Your instructions >> From the records below, count the lines holding the string "setMoving". Only the number is wanted.

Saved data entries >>
BEGIN
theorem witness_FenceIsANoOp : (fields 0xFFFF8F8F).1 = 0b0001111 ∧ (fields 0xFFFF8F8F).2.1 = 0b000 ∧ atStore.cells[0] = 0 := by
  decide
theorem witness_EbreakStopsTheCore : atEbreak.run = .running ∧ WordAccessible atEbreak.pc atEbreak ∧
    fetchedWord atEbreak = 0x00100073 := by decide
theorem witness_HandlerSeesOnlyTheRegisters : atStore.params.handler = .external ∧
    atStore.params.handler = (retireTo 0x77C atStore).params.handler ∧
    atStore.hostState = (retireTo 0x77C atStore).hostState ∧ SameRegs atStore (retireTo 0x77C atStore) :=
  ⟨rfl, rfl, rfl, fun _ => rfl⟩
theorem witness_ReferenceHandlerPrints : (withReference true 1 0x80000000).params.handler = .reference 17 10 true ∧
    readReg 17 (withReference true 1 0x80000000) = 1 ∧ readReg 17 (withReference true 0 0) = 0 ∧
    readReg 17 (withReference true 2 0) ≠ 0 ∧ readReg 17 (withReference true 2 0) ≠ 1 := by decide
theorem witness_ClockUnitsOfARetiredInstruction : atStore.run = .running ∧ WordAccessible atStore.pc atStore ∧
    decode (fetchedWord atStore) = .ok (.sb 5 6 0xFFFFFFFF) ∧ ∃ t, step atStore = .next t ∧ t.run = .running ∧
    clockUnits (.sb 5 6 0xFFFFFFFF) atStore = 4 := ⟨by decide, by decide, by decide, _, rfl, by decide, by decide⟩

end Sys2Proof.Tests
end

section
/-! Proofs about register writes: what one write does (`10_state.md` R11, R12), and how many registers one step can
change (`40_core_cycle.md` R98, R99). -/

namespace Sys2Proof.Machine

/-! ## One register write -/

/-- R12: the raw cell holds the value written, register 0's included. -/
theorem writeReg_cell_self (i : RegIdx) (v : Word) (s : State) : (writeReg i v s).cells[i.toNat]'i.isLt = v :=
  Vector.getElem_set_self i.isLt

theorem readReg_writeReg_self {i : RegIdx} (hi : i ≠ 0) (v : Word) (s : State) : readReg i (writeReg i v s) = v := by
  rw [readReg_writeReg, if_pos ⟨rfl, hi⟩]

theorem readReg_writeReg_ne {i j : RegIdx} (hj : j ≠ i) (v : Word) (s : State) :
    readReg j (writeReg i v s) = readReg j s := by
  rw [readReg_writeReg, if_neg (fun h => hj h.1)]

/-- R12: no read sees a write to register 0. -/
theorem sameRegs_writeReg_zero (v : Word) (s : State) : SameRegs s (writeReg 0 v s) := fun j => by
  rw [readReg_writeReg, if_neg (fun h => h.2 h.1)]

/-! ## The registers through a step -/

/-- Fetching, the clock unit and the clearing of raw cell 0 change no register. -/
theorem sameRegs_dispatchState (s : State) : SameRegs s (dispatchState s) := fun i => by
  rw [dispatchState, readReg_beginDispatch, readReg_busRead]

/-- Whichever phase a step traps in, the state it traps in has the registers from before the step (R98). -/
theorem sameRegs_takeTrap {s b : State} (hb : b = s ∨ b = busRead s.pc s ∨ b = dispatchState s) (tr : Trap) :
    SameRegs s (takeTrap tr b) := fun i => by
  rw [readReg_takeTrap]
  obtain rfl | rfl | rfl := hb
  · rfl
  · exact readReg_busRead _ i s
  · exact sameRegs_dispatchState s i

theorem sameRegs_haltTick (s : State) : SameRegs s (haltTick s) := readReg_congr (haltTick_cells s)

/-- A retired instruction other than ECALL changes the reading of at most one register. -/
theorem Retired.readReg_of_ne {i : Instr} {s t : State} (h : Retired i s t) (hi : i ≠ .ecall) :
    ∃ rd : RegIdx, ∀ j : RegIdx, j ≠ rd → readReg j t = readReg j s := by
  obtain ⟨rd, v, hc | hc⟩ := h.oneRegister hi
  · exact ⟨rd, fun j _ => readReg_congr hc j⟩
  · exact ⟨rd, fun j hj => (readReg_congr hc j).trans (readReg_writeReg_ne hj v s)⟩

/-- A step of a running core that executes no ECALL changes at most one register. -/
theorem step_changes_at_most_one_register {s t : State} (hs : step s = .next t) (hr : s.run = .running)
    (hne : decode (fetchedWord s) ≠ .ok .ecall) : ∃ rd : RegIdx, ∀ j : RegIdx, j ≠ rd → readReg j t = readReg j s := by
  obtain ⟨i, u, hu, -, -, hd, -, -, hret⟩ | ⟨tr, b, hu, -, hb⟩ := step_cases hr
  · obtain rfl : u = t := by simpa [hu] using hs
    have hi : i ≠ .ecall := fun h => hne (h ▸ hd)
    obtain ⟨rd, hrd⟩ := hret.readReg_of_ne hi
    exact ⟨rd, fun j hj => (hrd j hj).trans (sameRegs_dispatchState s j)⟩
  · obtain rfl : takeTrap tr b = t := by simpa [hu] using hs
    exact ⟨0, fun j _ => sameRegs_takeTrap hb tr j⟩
END
BEGIN
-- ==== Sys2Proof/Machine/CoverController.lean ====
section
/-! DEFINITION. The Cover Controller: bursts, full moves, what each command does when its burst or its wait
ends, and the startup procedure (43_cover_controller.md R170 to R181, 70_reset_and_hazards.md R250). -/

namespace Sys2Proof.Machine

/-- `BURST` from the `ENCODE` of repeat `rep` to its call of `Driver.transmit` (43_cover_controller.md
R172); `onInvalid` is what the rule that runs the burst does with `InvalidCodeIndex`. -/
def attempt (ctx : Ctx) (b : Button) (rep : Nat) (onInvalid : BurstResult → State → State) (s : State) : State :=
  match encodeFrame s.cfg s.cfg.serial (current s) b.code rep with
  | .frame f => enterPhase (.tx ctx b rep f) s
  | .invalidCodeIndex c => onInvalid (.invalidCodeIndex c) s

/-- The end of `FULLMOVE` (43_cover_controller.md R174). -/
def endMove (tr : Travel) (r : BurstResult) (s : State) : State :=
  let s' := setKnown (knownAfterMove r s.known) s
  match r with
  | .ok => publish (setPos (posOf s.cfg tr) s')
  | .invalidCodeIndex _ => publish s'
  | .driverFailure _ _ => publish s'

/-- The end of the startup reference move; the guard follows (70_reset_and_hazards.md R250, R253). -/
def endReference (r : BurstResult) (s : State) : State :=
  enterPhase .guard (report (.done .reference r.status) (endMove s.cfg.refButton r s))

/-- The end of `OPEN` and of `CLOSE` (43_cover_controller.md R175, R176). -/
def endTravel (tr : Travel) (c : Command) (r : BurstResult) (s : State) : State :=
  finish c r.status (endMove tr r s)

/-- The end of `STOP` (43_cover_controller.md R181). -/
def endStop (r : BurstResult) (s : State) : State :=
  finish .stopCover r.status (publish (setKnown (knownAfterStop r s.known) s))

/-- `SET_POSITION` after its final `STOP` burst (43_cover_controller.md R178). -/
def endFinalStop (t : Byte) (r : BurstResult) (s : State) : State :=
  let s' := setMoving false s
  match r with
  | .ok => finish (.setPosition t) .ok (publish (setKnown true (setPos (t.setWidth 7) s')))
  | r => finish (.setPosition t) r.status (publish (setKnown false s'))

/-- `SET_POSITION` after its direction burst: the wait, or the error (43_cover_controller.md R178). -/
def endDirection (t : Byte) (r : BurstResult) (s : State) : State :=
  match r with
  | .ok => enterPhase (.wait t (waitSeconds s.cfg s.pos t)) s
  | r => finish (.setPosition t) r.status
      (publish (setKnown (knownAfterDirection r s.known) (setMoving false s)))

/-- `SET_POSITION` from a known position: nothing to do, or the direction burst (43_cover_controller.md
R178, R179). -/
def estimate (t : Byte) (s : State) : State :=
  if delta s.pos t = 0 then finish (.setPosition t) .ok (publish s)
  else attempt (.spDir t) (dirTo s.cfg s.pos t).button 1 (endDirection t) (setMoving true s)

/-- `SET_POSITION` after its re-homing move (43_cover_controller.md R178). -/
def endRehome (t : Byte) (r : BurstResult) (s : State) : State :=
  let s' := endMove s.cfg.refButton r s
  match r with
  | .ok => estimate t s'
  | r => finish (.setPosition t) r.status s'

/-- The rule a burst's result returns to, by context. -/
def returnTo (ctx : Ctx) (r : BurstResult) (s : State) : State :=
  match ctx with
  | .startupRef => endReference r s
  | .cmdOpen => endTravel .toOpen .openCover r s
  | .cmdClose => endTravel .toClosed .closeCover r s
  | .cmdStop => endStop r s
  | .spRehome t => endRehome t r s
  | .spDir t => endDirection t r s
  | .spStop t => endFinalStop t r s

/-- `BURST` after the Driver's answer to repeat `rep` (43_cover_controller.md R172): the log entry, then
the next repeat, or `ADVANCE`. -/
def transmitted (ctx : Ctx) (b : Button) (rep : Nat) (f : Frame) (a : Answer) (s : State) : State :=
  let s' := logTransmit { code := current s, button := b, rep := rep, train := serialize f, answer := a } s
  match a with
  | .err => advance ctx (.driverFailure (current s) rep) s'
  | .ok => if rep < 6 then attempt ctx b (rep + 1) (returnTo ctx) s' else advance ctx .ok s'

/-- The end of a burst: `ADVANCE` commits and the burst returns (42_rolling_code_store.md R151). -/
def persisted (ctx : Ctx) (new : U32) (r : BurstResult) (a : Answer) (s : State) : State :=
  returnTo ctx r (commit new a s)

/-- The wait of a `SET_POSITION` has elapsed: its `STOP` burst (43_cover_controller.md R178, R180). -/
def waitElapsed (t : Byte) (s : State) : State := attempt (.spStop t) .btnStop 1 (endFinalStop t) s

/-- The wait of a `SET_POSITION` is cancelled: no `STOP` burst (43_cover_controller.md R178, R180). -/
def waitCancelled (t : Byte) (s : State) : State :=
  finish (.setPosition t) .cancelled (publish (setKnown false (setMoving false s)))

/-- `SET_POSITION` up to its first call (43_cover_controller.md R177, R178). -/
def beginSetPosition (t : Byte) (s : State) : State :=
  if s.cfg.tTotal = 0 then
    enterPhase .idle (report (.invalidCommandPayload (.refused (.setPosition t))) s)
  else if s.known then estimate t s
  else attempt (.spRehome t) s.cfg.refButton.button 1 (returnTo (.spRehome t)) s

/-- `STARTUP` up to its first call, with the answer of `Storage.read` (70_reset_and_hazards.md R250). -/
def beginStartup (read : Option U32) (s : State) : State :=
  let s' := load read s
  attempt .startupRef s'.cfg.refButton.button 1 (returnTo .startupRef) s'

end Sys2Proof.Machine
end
END
Exercise solution >> 4